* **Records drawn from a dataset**
-- ==== Sys2Proof/Machine/Poly.lean ====
section
/-! DEFINITION. The polynomial engine: 40_field_poly.md R128-R134. A polynomial is its list of coefficients, constant term
first (00_scope.md R11). -/

namespace Sys2Proof

/-- Evaluation by Horner's method, from the highest coefficient down (R128). -/
def FieldDesc.peval (F : FieldDesc) (p : List Nat) (x : Nat) : Nat :=
  p.foldr (fun c acc => F.fadd (F.fmul acc x) c) 0

/-- Pointwise sum, the shorter operand padded with zeros (R129). -/
def FieldDesc.padd (F : FieldDesc) (p q : List Nat) : List Nat :=
  (List.range (max p.length q.length)).map fun i => F.fadd (p.getD i 0) (q.getD i 0)

/-- Pointwise difference, the shorter operand padded with zeros (R129). -/
def FieldDesc.psub (F : FieldDesc) (p q : List Nat) : List Nat :=
  (List.range (max p.length q.length)).map fun i => F.fsub (p.getD i 0) (q.getD i 0)

/-- Pointwise multiplication by a scalar (R130). -/
def FieldDesc.pscale (F : FieldDesc) (p : List Nat) (s : Nat) : List Nat := p.map fun c => F.fmul c s

/-- Full convolution, of length `len p + len q - 1` (R131). -/
def FieldDesc.pmul (F : FieldDesc) (p q : List Nat) : List Nat :=
  (List.range (p.length + q.length - 1)).map fun i =>
    F.fsum ((List.range (i + 1)).map fun a => F.fmul (p.getD a 0) (q.getD (i - a) 0))

/-- Multiplication by `x^m` (R132). -/
def pshift (p : List Nat) (m : Nat) : List Nat := List.replicate m 0 ++ p

/-- The indices `0..k-1` but `i`, in increasing order. -/
def othersOf (k i : Nat) : List Nat := (List.range k).filter fun j => decide (j ≠ i)

/-- The numerator of the i-th Lagrange term: the product of `(x - xs[j])` over `j ≠ i` (R133). -/
def FieldDesc.lagrangeNum (F : FieldDesc) (xs : List Nat) (i : Nat) : List Nat :=
  (othersOf xs.length i).foldl (fun num j => F.pmul num [F.fsub 0 (xs.getD j 0), 1]) [1]

/-- The denominator of the i-th Lagrange term: the product of `xs[i] - xs[j]` over `j ≠ i` (R133). -/
def FieldDesc.lagrangeDen (F : FieldDesc) (xs : List Nat) (i : Nat) : Nat :=
  F.fprod ((othersOf xs.length i).map fun j => F.fsub (xs.getD i 0) (xs.getD j 0))

/-- The loop of R133 over the remaining indices; `none` is DivisionByZero. -/
def FieldDesc.lagrangeSum (F : FieldDesc) (xs ys : List Nat) (is : List Nat) (acc : List Nat) : Option (List Nat) :=
  match is with
  | [] => some acc
  | i :: rest =>
    match F.finv (F.lagrangeDen xs i) with
    | none => none
    | some d =>
      F.lagrangeSum xs ys rest (F.padd acc (F.pscale (F.lagrangeNum xs i) (F.fmul (ys.getD i 0) d)))

/-- The classical Lagrange construction: exactly `len xs` coefficients, or DivisionByZero (R133, R134). -/
def FieldDesc.interpolate (F : FieldDesc) (xs ys : List Nat) : Option (List Nat) :=
  (F.lagrangeSum xs ys (List.range xs.length) (List.replicate xs.length 0)).map fun acc => acc.take xs.length

end Sys2Proof
end

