-- ==== Sys2Proof/Machine/Core.lean ====
section
/-! DEFINITION. The machine behind Host/Core.lean. -/

def Sys2Proof.core : Host.Core := { State := Sys2Proof.Machine.State, Fault := Sys2Proof.Machine.Fault,
                                    Refusal := Sys2Proof.Machine.Refusal, step := Sys2Proof.Machine.step,
                                    reset := Sys2Proof.Machine.State.reset }
end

* **DIRECTIONS FOR THIS TASK**
Set down each line exactly as it appears, starting at the top of the data and ending at the line containing "def FieldDesc.pscale (F", and include no other lines.

* **ANSWER BOX**
-- ==== Sys2Proof/Machine/Poly.lean ====
section
/-! DEFINITION. The polynomial engine: 40_field_poly.md R128-R134. A polynomial is its list of coefficients, constant term
first (00_scope.md R11). -/

namespace Sys2Proof

/-- Evaluation by Horner's method, from the highest coefficient down (R128). -/
def FieldDesc.peval (F : FieldDesc) (p : List Nat) (x : Nat) : Nat :=
  p.foldr (fun c acc => F.fadd (F.fmul acc x) c) 0

/-- Pointwise sum, the shorter operand padded with zeros (R129). -/
def FieldDesc.padd (F : FieldDesc) (p q : List Nat) : List Nat :=
  (List.range (max p.length q.length)).map fun i => F.fadd (p.getD i 0) (q.getD i 0)

/-- Pointwise difference, the shorter operand padded with zeros (R129). -/
def FieldDesc.psub (F : FieldDesc) (p q : List Nat) : List Nat :=
  (List.range (max p.length q.length)).map fun i => F.fsub (p.getD i 0) (q.getD i 0)

/-- Pointwise multiplication by a scalar (R130). -/
def FieldDesc.pscale (F : FieldDesc) (p : List Nat) (s : Nat) : List Nat := p.map fun c => F.fmul c s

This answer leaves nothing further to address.